The film is presented widescreen-anamorphically (aspect ratio 1.78:1) in a really beautiful-looking HD transfer. It was shot in HD digital video, and its transition to digital media here is well-nigh flawless (as is often the case, and one of the pluses of increasingly "cinematic" DV filmmaking). Director Baichwal and videographer Nicholas de Pencer (doing double duty, in classic documentary tradition, as the film's sound recordist) have a fine instinct for the visual/tonal photographic possibilities of high-definition video, and all the color and compositional possibilities they've explored come through without a hitch here, with total clarity and solidity to the image (in both dark spaces and light) and not a hint of aliasing, edge enhancement, or other compression artifacting.


In particular for a documentary, a genre in which at least somewhat rougher sound is par for the less-predictable course, Payback has a rich and full sound design that blends its dialogue, music, and the soundscapes of each thread's particular milieu into something that has extraordinary sonic weight to it. That oomph comes through perfectly, without any distortion or imbalance whatsoever, on the disc's Dolby Digital 5.1 surround track (with both Dolby 2.0 and English SDH subtitles as included options).


--Three alternate scenes, all well worth delving into as dessert after the film's food for thought: "The Musings of Margaret," in which Atwood reflects upon and in some ways summarizes the work she's done in Payback and what she discovered along the way; "Jane Goodall in the Garden," in which the renowned anthropologist reflects on the disconnect between the human scale and the business/corporate scale in pondering the debts to our environment we continue to incur as a race; and "The Fairness Experiment," with Atwood querying scientist Frans de Waal about "inequity aversion," long observed in humans and now being studied in lesser primates, with examples of chimpanzees who each perform a task but are given disparate food rewards, leading to unbalanced, angry, even violent behavior that reflects the unfair imbalance in their "pay."

--A Q&A with Atwood and Baichwal after the film's U.S. premiere at New York's Film Forum, with good questions posed by an onstage mediator and audience members, and equally intelligent, well-considered, and (as usual, at least in the lively-minded Atwood's case) wryly funny and self-deprecating responses from the author and the filmmaker.

--The film's theatrical trailer.

--An insert with director's notes by Baichwal that are, unsurprisingly for someone whose film amply demonstrates her open-minded intellectual curiosity, very thoughtful and articulate.

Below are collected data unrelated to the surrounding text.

theorem makeMove_of_namesLocation {mv : HostMove} (h : NamesLocation s mv) :
    ∃ t, makeMove mv s = .next t ∧ t.moves = s.moves ∧ t.maxLen = s.maxLen := by
  cases mv with
  | writeByte sp off b =>
    refine ⟨_, hostWriteByte_of_lt h b, ?_⟩
    split <;> simp
  | readByte sp off => exact ⟨_, hostReadByte_of_lt h, rfl, rfl⟩
  | writeCsr n w =>
    obtain ⟨t, ht, ⟨hmax, -, hmoves, -⟩, -⟩ := hostWriteCsr_of_lt h w
    exact ⟨t, ht, hmoves, hmax⟩
  | readCsr n =>
    obtain ⟨w, hw⟩ := hostReadCsr_of_lt h
    exact ⟨_, hw, rfl, rfl⟩
  | reset => exact ⟨_, rfl, rfl, rfl⟩

theorem makeMove_of_not_namesLocation {mv : HostMove} (h : ¬ NamesLocation s mv) :
    ∃ r, makeMove mv s = .refused r := by
  cases mv with
  | writeByte sp off b => exact ⟨_, hostWriteByte_of_le (not_lt.mp h) b⟩
  | readByte sp off => exact ⟨_, hostReadByte_of_le (not_lt.mp h)⟩
  | writeCsr n w => exact ⟨_, hostWriteCsr_of_le (not_lt.mp h) w⟩
  | readCsr n => exact ⟨_, hostReadCsr_of_le (not_lt.mp h)⟩
  | reset => exact absurd trivial h

/-! ### What a byte write and a read leave -/

/-- The frame of a byte write: the byte written, unless it is one of OBUF, and nothing else. -/
theorem step_writeByte {b : Byte} (h : off < s.size sp) (hm : s.moves = .writeByte sp off b :: rest) :
    ∃ t, step s = .next t ∧
      (∀ sp' off', t.readByte sp' off' = if sp' = sp ∧ off' = off ∧ sp ≠ .obuf then b else s.readByte sp' off') ∧
      SameSlots s t ∧ t.err = s.err ∧ t.olen = s.olen ∧ SameRest (s.setMoves rest) t := by
  have hstep : step s = .next (if sp = .obuf then s.setMoves rest else (s.setMoves rest).writeByte sp off b) :=
    (step_eq_makeMove hm).trans (hostWriteByte_of_lt (by simpa using h) b)
  by_cases hsp : sp = .obuf
  · exact ⟨_, hstep, by simp [hsp, SameSlots, SameRest]⟩
  · exact ⟨_, hstep, by simp [hsp, readByte_writeByte, SameSlots, SameRest]⟩

/-- A read only adds its answer, which depends neither on the moves to come nor on the answers already given. -/
theorem makeMove_read {mv : HostMove} (hread : (∃ sp off, mv = .readByte sp off) ∨ ∃ n, mv = .readCsr n)
    (h : makeMove mv s = .next t) :
    ∃ a, t = s.addAnswer a ∧ ∀ ms as, makeMove mv { s with moves := ms, answers := as } =
      .next (State.addAnswer { s with moves := ms, answers := as } a) := by
  obtain ⟨sp, off, rfl⟩ | ⟨n, rfl⟩ := hread
  · dsimp only [makeMove, hostReadByte] at h
    split at h
    case isTrue hoff =>
      cases h
      exact ⟨_, rfl, fun ms as => hostReadByte_of_lt (s := { s with moves := ms, answers := as }) hoff⟩
    case isFalse => cases h
  · match n with
    | 0 | 1 | 2 => cases h; exact ⟨_, rfl, fun _ _ => rfl⟩
    | _ + 3 => cases h

/-! ### Updates that change nothing -/

theorem setSlot_eq_self {sl : Slot} {k : Vector Word 32} {v : Bool} (hk : s.rk sl = k) (hv : s.rkv sl = v) :
    s.setSlot sl k v = s := by
  subst hk hv
  cases sl <;> rfl

theorem memWrite_eq_self {a : Nat} {v : List Byte} (h : Memory.writeBytes (s.mem sp) a v = s.mem sp) :
    memWrite sp a v s = s := by
  rw [memWrite, h]
  cases sp <;> rfl

/-! ### A command run twice -/

/-- No command writes its operands: they stand in IBUF and TWK. -/
theorem memRead_completed (s : State) (i : Instr) (h : sp ≠ .obuf) (a n : Nat) :
    memRead (completed s i) sp a n = memRead s sp a n := by
  rw [completed, memRead_setStatus, memRead_memWrite_other _ h]
  exact memRead_eq fun k _ => updateSlots_readByte s i sp _

theorem slotsPresent_completed (h : SlotsPresent s i) : SlotsPresent (completed s i) i := by
  cases i with
  | cenc | cdec => simpa [SlotsPresent, updateSlots] using h
  | menc | mdec => simpa [SlotsPresent, completed, updateSlots] using h
  | cnew | mnew | cdrop => trivial

/-- A command that completed passes its checks again. -/
theorem succeeds_completed (h : Succeeds s i) : Succeeds (completed s i) i := by
  obtain ⟨hslots, hlen⟩ := h
  obtain ⟨hmax, -⟩ := completed_sameRest s i
  exact ⟨slotsPresent_completed hslots, by rwa [hmax]⟩

theorem resultBytes_completed (s : State) (i : Instr) : resultBytes (completed s i) i = resultBytes s i := by
  have hfirst : firstOperand (completed s i) = firstOperand s := memRead_completed s i (by decide) _ _
  have htweak : tweakOperand (completed s i) = tweakOperand s := memRead_completed s i (by decide) _ _
  have hinput : ∀ n, modeInput (completed s i) n = modeInput s n := fun n => memRead_completed s i (by decide) _ n
  cases i with
  | cenc | cdec => simp only [resultBytes, hfirst, completed_rk, updateSlots]
  | menc | mdec => simp only [resultBytes, htweak, hinput]; simp [completed, updateSlots]
  | cnew | mnew | cdrop => rfl

/-- The slots already hold what the command would write. -/
theorem updateSlots_completed (s : State) (i : Instr) : updateSlots (completed s i) i = completed s i := by
  have hfirst : firstOperand (completed s i) = firstOperand s := memRead_completed s i (by decide) _ _
  have hsecond : secondOperand (completed s i) = secondOperand s := memRead_completed s i (by decide) _ _
  cases i with
  | cnew sl n =>
    rw [updateSlots, hfirst]
    exact setSlot_eq_self (by simp [updateSlots]) (by simp [updateSlots])
  | mnew n =>
    rw [updateSlots, hfirst, hsecond, setSlot_eq_self (sl := .D) (by simp [updateSlots]) (by simp [updateSlots])]
    exact setSlot_eq_self (by simp [updateSlots]) (by simp [updateSlots])
  | cdrop sl => exact setSlot_eq_self (by simp [updateSlots]) (by simp [updateSlots])
  | cenc | cdec | menc | mdec => rfl

theorem completed_completed (s : State) (i : Instr) : completed (completed s i) i = completed s i := by
  have hobuf : memWrite .obuf 0 (resultBytes s i) (completed s i) = completed s i :=
    memWrite_eq_self (by simp [completed, writeBytes_twice])
  rw [completed, resultBytes_completed, updateSlots_completed, hobuf]
  rfl

/-- A word that completed completes again in the same state; one that failed fails again, since no command reads ERR or OLEN. -/
theorem runWord_twice (w : Word) (s : State) : ∃ t, runWord w s = .next t ∧ runWord w t = .next t := by
  obtain ⟨i, hd, hs, heq⟩ | ⟨-, e, -, heq⟩ := runWord_cases w s
  · refine ⟨_, heq, ?_⟩
    rw [runWord_ok hd, exec_of_succeeds (succeeds_completed hs), completed_completed]
  · exact ⟨_, heq, (runWord_setStatus w s e 0).trans heq⟩

/-! ### The obligations -/

/-- Settles O10: the move is taken off the list, then one access is made. -/
theorem hostAccessesOneLocation : Obligations.HostAccessesOneLocation := by
  refine ⟨fun s => ⟨rfl, rfl, rfl⟩, fun s sp off rest hoff hm => ?_, fun s sp off b rest => step_writeByte,
    fun s n rest hn => ⟨fun hm => ?_, fun w hm => ?_⟩⟩
  · rw [step_eq_makeMove hm, makeMove, hostReadByte_of_lt (by simpa using hoff), readByte_setMoves]
  · rw [step_eq_makeMove hm]
    exact hostReadCsr_of_lt hn
  · obtain ⟨t, ht, -, hignored⟩ := hostWriteCsr_of_lt (s := s.setMoves rest) hn w
    exact ⟨t, (step_eq_makeMove hm).trans ht, hignored⟩

/-- Settles O11: an offset past the end of its space and a register number above 2 are the refusing cases of the accesses. -/
theorem noLocationIsRefused : Obligations.NoLocationIsRefused := by
  refine ⟨fun s sp off rest hoff => ?_, fun s n rest hn => ?_⟩
  · have hoff' : (s.setMoves rest).size sp ≤ off := by simpa using hoff
    exact ⟨fun hm => (step_eq_makeMove hm).trans (hostReadByte_of_le hoff'),
      fun b hm => (step_eq_makeMove hm).trans (hostWriteByte_of_le hoff' b)⟩
  · exact ⟨fun hm => (step_eq_makeMove hm).trans (hostReadCsr_of_le hn),
      fun w hm => (step_eq_makeMove hm).trans (hostWriteCsr_of_le hn w)⟩

/-- Settles O12, by whether the move names a location: if so it completes with the rest of the list, if not it is refused. -/
theorem everyLocatedMoveCompletes : Obligations.EveryLocatedMoveCompletes := by
  intro s mv rest hm
  rw [step_eq_makeMove hm]
  by_cases hloc : NamesLocation s mv
  · obtain ⟨t, ht, hmoves, hmax⟩ := makeMove_of_namesLocation ((namesLocation_setMoves rest mv).mpr hloc)
    refine ⟨iff_of_true ⟨t, ht⟩ hloc, fun t' ht' => ?_⟩
    cases ht.symm.trans ht'
    exact ⟨hmoves, hmax⟩
  · obtain ⟨r, hr⟩ := makeMove_of_not_namesLocation (mt (namesLocation_setMoves rest mv).mp hloc)
    simp [hr, hloc]

/-- Settles O13: a read adds its answer only, a byte write has the frame of O10, and a command reads nothing that it writes. -/
theorem sideEffectsOfHostAccesses : Obligations.SideEffectsOfHostAccesses := by
  refine ⟨fun s t mv rest hm hread ht => ?_, fun s sp off b rest hsp hoff hm => ?_, fun s w => runWord_twice w s⟩
  · obtain ⟨a, rfl, hrepeat⟩ := makeMove_read hread ((step_eq_makeMove hm).symm.trans ht)
    exact ⟨a, rfl, fun rest' => hrepeat rest' _⟩
  · obtain ⟨t, ht, hread, hframe⟩ := step_writeByte hoff hm
    exact ⟨t, ht, by simp [hread, hsp], fun sp' off' hne => by simp [hread, hsp, hne], hframe⟩

end Sys2Proof.Machine
end

section
/-! PROOFS. The encoding (30_encoding.md): a word is its four fields (R54); what the decoder answers and which words it accepts,
in terms of these fields (R55 to R61); PUT and GET of the listing notation as runs of the machine (R63). -/

namespace Sys2Proof.Machine

section

variable {w w' : Word} {i : Instr} {r : OpcodeRow}

/-! ### A word is its four fields (R54) -/

theorem word_eq_append_fields (w : Word) : w = lenField w ++ rsvField w ++ slotField w ++ opField w := by
  have hlr : lenField w ++ rsvField w = w.extractLsb' 5 27 := BitVec.extractLsb'_append_extractLsb'_eq_extractLsb' rfl
  have hlrs : w.extractLsb' 5 27 ++ slotField w = w.extractLsb' 4 28 :=
    BitVec.extractLsb'_append_extractLsb'_eq_extractLsb' rfl
  have hlrso : w.extractLsb' 4 28 ++ opField w = w.extractLsb' 0 32 :=
    BitVec.extractLsb'_append_extractLsb'_eq_extractLsb' rfl
  rw [hlr, hlrs, hlrso, BitVec.extractLsb'_eq_self]

theorem word_eq_iff_fields : w = w' ↔
    rsvField w = rsvField w' ∧ opField w = opField w' ∧ slotField w = slotField w' ∧ lenField w = lenField w' := by
  refine ⟨fun h => h ▸ ⟨rfl, rfl, rfl, rfl⟩, fun ⟨hrsv, hop, hslot, hlen⟩ => ?_⟩
  rw [word_eq_append_fields w, word_eq_append_fields w', hop, hslot, hrsv, hlen]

The meeting of the minds of singular artists who've excelled in different media, Payback offers the combustible mixture of the trenchant, probing pearls of wisdom Margaret Atwood's intellectual explorations for her book of the same name and documentarian Jennifer Baichwal's exquisite way of looking at an immediately recognize reality while showing us, through her astute camera eye, the things in it we may have overlooked. The collaboration takes, and cinematic sparks fly, recalling the similarly-conceived expansion and furthering into multimedia of an immense, rich pre-existing work that photojournalist/war documenter Seamus Murphy created for musician PJ Harvey's Let England Shake. To the base provided by Atwood herself, along with a panel of experts on the topic who come from various fields, academic disciplines, and viewpoints, Baichwal carefully and conscientiously folds in true-story documentation of illustrative examples from all walks of life and from around the globe, for an accessible but intellectually well-equipped treatise on debt and the many forms it takes. Atwood and Baichwal go through multiple strata of politics, society, and history to thoroughly, interestingly, and provocatively remind us that "debt" is a concept that extends much further and deeper, both back into the past and out into the uncertain future of the human race, than our immediately topical misery of credit card balances and foreclosures. It's a revelation and an awakening; it's urgent without being shrill, convincing without preaching or grandstanding, and one of the most unique, intriguing, and accomplished documentaries to come along in quite some time. Highly Recommended.